# Some of my thoughts on preppers migrating to one place (not a good idea)



## Preparedness United (Nov 18, 2013)

On The Wisdom Of Mass Prepper Migrations | Preparedness United

I think moving to a rural setting or setting up a rural retreat is a great idea, but doing it en masse--not so much. It pisses people off who already lived there.


----------



## Arizona Infidel (Oct 5, 2013)

I think some of us pointed this out a little while back.


----------



## AquaHull (Jun 10, 2012)

I point that out with a muzzle


----------



## budgetprepp-n (Apr 7, 2013)

I don't know,,,,, I'm not sure but I think the people that bought some land close to me are peppers,,,,,,,,,
And I have no problem with it at all just so long as they have everything they need ,, Or good stuff to trade. 
when the "packs" start looking for food the extra fire power might be worth the bother of having a neighbor 
you would have no choice but to back them up if they go down your next.
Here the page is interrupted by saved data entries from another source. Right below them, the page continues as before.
/-- Settles O5: the table of 10_state.md R35, entry by entry, is what `State.reset` and `softReset` write. -/
theorem resetStateIsAsTabled : Obligations.ResetStateIsAsTabled :=
  ⟨rfl, rfl, rfl, rfl, rfl, rfl, rfl, rfl, rfl, rfl, read_nil, read_nil, fun _ => rfl⟩

/-! ## The command byte -/

/-- A command byte is its two fields, one above the other (30_encoding.md R60). -/
theorem zeroField_append_opField (c : Byte) : zeroField c ++ opField c = c :=
  (BitVec.extractLsb'_append_extractLsb'_eq_extractLsb' (start₁ := 0) (len₁ := 3) rfl).trans
    BitVec.extractLsb'_eq_self

/-- A byte that decodes to a command is that command's byte. -/
theorem encode_of_decode {c : Byte} {i : Instr} (h : decode c = .ok i) : encode i = c := by
  rw [← zeroField_append_opField c]
  unfold decode decodeOp at h
  split at h
  case isFalse => cases h
  case isTrue hz =>
    rw [hz]
    split at h <;> cases h
    all_goals
      rename_i hop
      rw [hop]
      rfl

/-! ## `STATUS` -/

/-- The flags a command leaves: both clear after `SRST`, and exactly one of the two after any other (10_state.md R22). -/
theorem exec_status {i : Instr} {s t : State} (h : exec i s = .next t) :
    (i = .srst → t.status = clearStatus) ∧ (i ≠ .srst → t.status.done = !t.status.err) ∧
      (t.status.err = false → t.status.errcode = 0#4) := by
  rcases exec_next_cases h with ⟨hi, p, -, -, rfl⟩ | ⟨e, he, rfl⟩ | ⟨rfl, -, rfl⟩ | ⟨rfl, rfl⟩
  · exact ⟨by rintro rfl; exact hi.elim, fun _ => rfl, fun _ => rfl⟩
  · exact ⟨by rintro rfl; simp [RaisesError] at he, fun _ => rfl, by simp⟩
  · exact ⟨by simp, fun _ => rfl, fun _ => rfl⟩
  · exact ⟨fun _ => rfl, by simp, fun _ => rfl⟩

/-- The flags a `CMD` write leaves, by its byte. -/
theorem runCommand_status {c : Byte} {s t : State} (h : runCommand c s = .next t) :
    (c = encode .srst → t.status = clearStatus) ∧ (c ≠ encode .srst → t.status.done = !t.status.err) ∧
      (t.status.err = false → t.status.errcode = 0#4) := by
  rcases runCommand_cases c s with ⟨i, hi, e⟩ | ⟨d, hd, e⟩ <;> rw [e] at h
  · obtain ⟨hsrst, hother, hcode⟩ := exec_status h
    refine ⟨?_, fun hc => hother ?_, hcode⟩
    · rintro rfl
      exact hsrst (by simpa using hi.symm)
    · rintro rfl
      exact hc (encode_of_decode hi).symm
  · cases h
    exact ⟨by rintro rfl; simp at hd, fun _ => rfl, by simp⟩

/-- Command start clears `STATUS` before anything could read it (60_exceptions.md R171). -/
theorem runCommand_ignores_status (c : Byte) (s : State) (st : Status) :
    runCommand c { s with status := st } = runCommand c s := rfl

/-- Settles O39: the flags of `runCommand_status`, the reset state, and the frame of all other transactions. -/
theorem statusDescribesLastCommand : Obligations.StatusDescribesLastCommand := by
  refine ⟨fun s t rest v h => ?_, fun s t rest p hr h => ?_,
    fun s t rest p hr hc h => (step_frame_of_not_writesCmd hr hc h).1,
    fun s st rest v => runCommand_ignores_status _ { s with pending := rest, response := .writeDone } st⟩
  · obtain ⟨hsrst, hother, hcode⟩ := runCommand_status h
    exact ⟨fun hv => by simp [hsrst hv, clearStatus], hother, hcode⟩
  · rw [step_facing, portEdge, if_pos hr] at h
    cases h
    exact ⟨rfl, rfl⟩

/-! ## The operand registers -/

/-- A number names the register that has it, and no other. -/
theorem numberOfReg_of_regOfNumber {n : Word17} {r : RegName} (h : regOfNumber n = some r) : numberOfReg r = n := by
  unfold regOfNumber at h
  split at h <;> cases h
  all_goals
    rename_i hn
    exact BitVec.eq_of_toNat_eq hn.symm

/-- An operand register changes at reset, by `SRST`, or at a host write of one register by its number. -/
theorem step_operands_cases {s t : State} {p : PortInput} {rest : List PortInput}
    (h : step (s.facing p rest) = .next t) :
    p.rst = true ∨ p.issues .srst = true ∨ SameOperands s t ∨
      ∃ r, p.writesRegister (numberOfReg r) = true ∧
        t = writeReg r p.req.wdata { s with pending := rest, response := .writeDone } := by
  rcases step_facing_cases s p rest with
    ⟨hr, -⟩ | ⟨hc, e⟩ | ⟨-, -, r, k, e⟩ | ⟨hr, -, hv, hw, hs, r, -, hn, e⟩ | ⟨-, -, i, b, -, e⟩
  · exact .inl hr
  · rw [e] at h
    rcases runCommand_cases (p.req.wdata.setWidth 8) { s with pending := rest, response := .writeDone } with
      ⟨i, hi, e⟩ | ⟨-, -, e⟩ <;> rw [e] at h
    · by_cases hsrst : i = .srst
      · subst hsrst
        exact .inr (.inl (issues_iff.mpr ⟨hc, (encode_of_decode hi).symm⟩))
      · obtain ⟨hid, hseq, hsrc, hdst, hmac, hmac'⟩ := exec_sameOperands hsrst h
        exact .inr (.inr (.inl ⟨hid, hseq, hsrc, hdst, hmac, hmac'⟩))
    · cases h; exact .inr (.inr (.inl ⟨rfl, rfl, rfl, rfl, rfl, rfl⟩))
  · rw [e] at h; cases h; exact .inr (.inr (.inl ⟨rfl, rfl, rfl, rfl, rfl, rfl⟩))
  · rw [e] at h; cases h
    exact .inr (.inr (.inr ⟨r, writesRegister_iff.mpr ⟨hr, hv, hw, hs, (numberOfReg_of_regOfNumber hn).symm⟩, rfl⟩))
  · rw [e] at h; cases h; exact .inr (.inr (.inl ⟨rfl, rfl, rfl, rfl, rfl, rfl⟩))

/-- If a field `f` of the state is one of the operand registers, and `reg` is the one register whose write changes it, then
a step that changes `f` is a host write of `reg`, or `SRST`, or reset. -/
theorem writesRegister_of_operand_changed {α : Type} {f : State → α} {reg : RegName}
    (hf : ∀ {s t : State}, SameOperands s t → f t = f s)
    (hw : ∀ r v s rest, r ≠ reg → f (writeReg r v { s with pending := rest, response := .writeDone }) = f s)
    {s t : State} {p : PortInput} {rest : List PortInput} (h : step (s.facing p rest) = .next t) (hne : f t ≠ f s) :
    p.writesRegister (numberOfReg reg) = true ∨ p.issues .srst = true ∨ p.rst = true := by
  rcases step_operands_cases h with hr | hi | hso | ⟨r, hp, rfl⟩
  · exact .inr (.inr hr)
  · exact .inr (.inl hi)
  · exact absurd (hf hso) hne
  · by_cases hreg : r = reg
    · exact .inl (hreg ▸ hp)
    · exact absurd (hw _ _ _ _ hreg) hne

/-! The write of another register leaves an operand register alone. -/

section
variable {r : RegName} (v : Word48) (s : State)

theorem writeReg_icmpId (hr : r ≠ .icmpId) : (writeReg r v s).icmpId = s.icmpId := by
  cases r with | icmpId => exact absurd rfl hr | _ => rfl

theorem writeReg_icmpSeq (hr : r ≠ .icmpSeq) : (writeReg r v s).icmpSeq = s.icmpSeq := by
  cases r with | icmpSeq => exact absurd rfl hr | _ => rfl

theorem writeReg_ipSrc (hr : r ≠ .ipSrc) : (writeReg r v s).ipSrc = s.ipSrc := by
  cases r with | ipSrc => exact absurd rfl hr | _ => rfl

theorem writeReg_ipDst (hr : r ≠ .ipDst) : (writeReg r v s).ipDst = s.ipDst := by
  cases r with | ipDst => exact absurd rfl hr | _ => rfl

theorem writeReg_ethDst (hr : r ≠ .ethDst) : (writeReg r v s).ethDst = s.ethDst := by
  cases r with | ethDst => exact absurd rfl hr | _ => rfl

theorem writeReg_ethSrc (hr : r ≠ .ethSrc) : (writeReg r v s).ethSrc = s.ethSrc := by
  cases r with | ethSrc => exact absurd rfl hr | _ => rfl

end

/-- Settles O40: each operand register is changed by the write of its own number only. -/
theorem operandRegistersAreTheHosts : Obligations.OperandRegistersAreTheHosts := fun _ _ _ _ h =>
  ⟨writesRegister_of_operand_changed (reg := .icmpId) (·.icmpId) (fun _ _ _ _ => writeReg_icmpId _ _) h,
    writesRegister_of_operand_changed (reg := .icmpSeq) (·.icmpSeq) (fun _ _ _ _ => writeReg_icmpSeq _ _) h,
    writesRegister_of_operand_changed (reg := .ipSrc) (·.ipSrc) (fun _ _ _ _ => writeReg_ipSrc _ _) h,
    writesRegister_of_operand_changed (reg := .ipDst) (·.ipDst) (fun _ _ _ _ => writeReg_ipDst _ _) h,
    writesRegister_of_operand_changed (reg := .ethDst) (·.ethDst) (fun _ _ _ _ => writeReg_ethDst _ _) h,
    writesRegister_of_operand_changed (reg := .ethSrc) (·.ethSrc) (fun _ _ _ _ => writeReg_ethSrc _ _) h⟩

end Sys2Proof.Machine
end

section
/-!
PROOFS. The request port (20_memory.md): registers as bytes (R41), what each access to the register space and to the two
buffers does (R43 to R56), reading back what was written (R51), and running a command again (R54).
-/

namespace Sys2Proof.Machine

/-! ## Registers as bytes -/

/-- A concatenation as a number: the high part is scaled by the width of the low part. -/
theorem append_toNat {w k : Nat} (x : BitVec w) (y : BitVec k) : (x ++ y).toNat = x.toNat * 2 ^ k + y.toNat := by
  rw [BitVec.toNat_append, ← Nat.shiftLeft_add_eq_or_of_lt y.isLt, Nat.shiftLeft_eq]

/-- The lowest byte of a value is the byte appended last. -/
theorem extractLsb'_append_byte {w : Nat} (x : BitVec w) (b : Byte) : (x ++ b).extractLsb' 0 8 = b :=
  BitVec.extractLsb'_append_eq_right

/-- Every byte above the lowest is a byte of what the lowest was appended to. -/
theorem extractLsb'_append_byte_of_le {w k : Nat} (hk : 8 ≤ k) (x : BitVec w) (b : Byte) :
    (x ++ b).extractLsb' k 8 = x.extractLsb' (k - 8) 8 :=
  BitVec.extractLsb'_append_eq_of_le hk

/-- `be16` takes apart what the concatenation of bytes puts together (20_memory.md R40, R41). -/
theorem be16_append (a0 a1 : Byte) : be16 (a0 ++ a1) = [a0, a1] := by
  simp [be16, extractLsb'_append_byte, extractLsb'_append_byte_of_le, BitVec.extractLsb'_eq_self]

theorem be32_append (a0 a1 a2 a3 : Byte) : be32 (a0 ++ a1 ++ a2 ++ a3) = [a0, a1, a2, a3] := by
  simp [be32, extractLsb'_append_byte, extractLsb'_append_byte_of_le, BitVec.extractLsb'_eq_self]

theorem be48_append (a0 a1 a2 a3 a4 a5 : Byte) :
    be48 (a0 ++ a1 ++ a2 ++ a3 ++ a4 ++ a5) = [a0, a1, a2, a3, a4, a5] := by
  simp [be48, extractLsb'_append_byte, extractLsb'_append_byte_of_le, BitVec.extractLsb'_eq_self]

/-- A value is the number it has, whatever expression gives that number. -/
theorem ofNat_eq_of_toNat {w n : Nat} {x : BitVec w} (h : x.toNat = n) : BitVec.ofNat w n = x := by
  rw [← h, BitVec.ofNat_toNat, BitVec.setWidth_eq]

/-- Settles O16: the number of a byte array (20_memory.md R41) is the number of the concatenated bytes. -/
theorem registersAreBigEndian : Obligations.RegistersAreBigEndian := by
  refine ⟨fun a0 a1 => ?_, fun a0 a1 a2 a3 => ?_, fun a0 a1 a2 a3 a4 a5 => ?_⟩
  · rw [ofNat_eq_of_toNat (x := a0 ++ a1) (by simp only [append_toNat]; omega), be16_append]
  · rw [ofNat_eq_of_toNat (x := a0 ++ a1 ++ a2 ++ a3) (by simp only [append_toNat]; omega), be32_append]
  · rw [ofNat_eq_of_toNat (x := a0 ++ a1 ++ a2 ++ a3 ++ a4 ++ a5) (by simp only [append_toNat]; omega),
      be48_append]

/-! ## The register space -/

/-- The byte of `STATUS` as a number: each field at its place (10_state.md R21). -/
theorem statusByte_toNat (st : Status) :
    (statusByte st).toNat = st.errcode.toNat * 16 + st.err.toNat * 2 + st.done.toNat := by
  simp only [statusByte, append_toNat, BitVec.toNat_ofNat, BitVec.toNat_ofBool]
  omega

theorem readRegNumber_reserved {n : Word17} (h : 0xB ≤ n.toNat) (s : State) : readRegNumber n s = 0#48 := by
  rw [readRegNumber, regOfNumber_reserved h]

/-- Settles O7: the step answers `readRegNumber`, which extends the named register with zeros. -/
theorem registerReadAnswers : Obligations.RegisterReadAnswers := by
  intro s rest n w
  refine ⟨readRegNumber n s, step_regRead s rest n w, ?_, ?status, ?_, ?_, ?_, ?_, ?_, ?_, ?_, ?_, ?_, ?reserved⟩
  case status => rintro rfl; exact (BitVec.toNat_setWidth_of_le (by decide)).trans (statusByte_toNat s.status)
  case reserved => intro h; rw [readRegNumber_reserved h]; rfl
  all_goals rintro rfl; rfl

/-- A write of a read-only or reserved number is ignored (20_memory.md R44). -/
theorem regWrite_ignored {n : Word17} (h : n = 0x1#17 ∨ n = 0x3#17 ∨ n = 0x4#17 ∨ 0xB ≤ n.toNat) (v : Word48)
    (s : State) : regWrite n v s = .next s := by
  rcases h with rfl | rfl | rfl | h
  · rfl
  · rfl
  · rfl
  · rw [regWrite, regOfNumber_reserved h]

/-- Settles O8: `regWrite` at each number. -/
theorem registerWriteStoresLowBits : Obligations.RegisterWriteStoresLowBits := by
  intro s rest v
  refine ⟨⟨v.setWidth 16, BitVec.toNat_setWidth .., rfl, rfl, rfl⟩, ⟨v.setWidth 32, BitVec.toNat_setWidth .., rfl, rfl⟩,
    rfl, rfl, ⟨v.setWidth 8, BitVec.toNat_setWidth .., step_cmdWrite s rest v⟩, fun n hn => ?_⟩
  rw [step_regWrite, regWrite_ignored hn]

/-! ## The buffers -/

/-- Storing one byte sets it, and no other index reads differently. -/
theorem read_store_byte (m : Memory) (i : Nat) (b : Byte) (a : Nat) :
    Memory.read (m.store i [b]) a = if a = i then some b else m.read a := by
  rw [read_store]
  by_cases h : a = i
  · subst h; simp
  · rw [if_neg (by simp only [List.length_singleton]; omega), if_neg h]

/-- Settles O9: inside `IN` the step stores one byte, outside nothing. -/
theorem inputByteWriteSetsOneByte : Obligations.InputByteWriteSetsOneByte := by
  refine fun s rest i v => ⟨fun hi => ?_, fun hi => ?_⟩
  · refine ⟨s.inBuf.store i.toNat [v.setWidth 8], v.setWidth 8, ?_, BitVec.toNat_setWidth .., ?_, fun a ha => ?_⟩
    · rw [step_inWrite, writeIn_inside hi]
    · rw [read_store_byte, if_pos rfl]
    · rw [read_store_byte, if_neg ha]
  · rw [step_inWrite, writeIn_outside hi]

/-- Settles O10: a written byte, an unwritten byte and an index outside `IN` are the cases of `readIn`. -/
theorem inputByteReadAnswers : Obligations.InputByteReadAnswers := by
  intro s rest i w
  refine ⟨fun b hi hb => ⟨b.setWidth 48, BitVec.toNat_setWidth_of_le (by decide), ?written⟩,
    fun hi hb => ⟨(Config.freeByte s.draws).setWidth 48, s.draws + 1, ?unwritten⟩, fun hi => ?outside⟩
  case written => exact congrArg _ (readIn_written (s := { s with pending := rest }) hi hb)
  case unwritten => exact congrArg _ (readIn_unwritten (s := { s with pending := rest }) hi hb)
  case outside => exact congrArg _ (readIn_outside (s := { s with pending := rest }) hi)

/-- Settles O11: a byte of the result and an index beyond it are the cases of `readOut`. -/
theorem outputIsReadOnly : Obligations.OutputIsReadOnly := by
  intro s rest i w
  refine ⟨step_outWrite s rest i w, fun b hi hb => ⟨b.setWidth 48, BitVec.toNat_setWidth_of_le (by decide), ?result⟩,
    fun hi => ⟨Config.freeWord s.draws, s.draws + 1, ?beyond⟩⟩
  case result => exact congrArg _ (readOut_result (s := { s with pending := rest }) hi hb)
  case beyond => exact congrArg _ (readOut_beyond (s := { s with pending := rest }) hi)

/-- Settles O12: with `req_space` = 3 the transaction is `reservedRead` or `reservedWrite`, and neither touches the core. -/
theorem reservedSpaceDoesNothing : Obligations.ReservedSpaceDoesNothing :=
  fun _ _ _ _ => ⟨rfl, rfl⟩

/-! ## Reading back -/

theorem run_two_of_next {s t u : State} (h : step s = .next t) (h' : step t = .next u) :
    Sys2Proof.core.run 2 s = .next u := by
  rw [run_succ_of_next h, run_succ_of_next h']; rfl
Darn,,That sounds sad don't it?


----------



## AquaHull (Jun 10, 2012)

My neighbors have MMMC's, I have brownies.


----------



## PrepperLite (May 8, 2013)

Arizona Infidel said:


> I think some of us pointed this out a little while back.


She wouldn't know this, the only 3 posts she has on this site are Threads she created pushing her articles. Probably trying to increase her website traffic.

Not a bad idea though, I would post on all the prepper forums I could to get my stuff out there and get some add revenue!


----------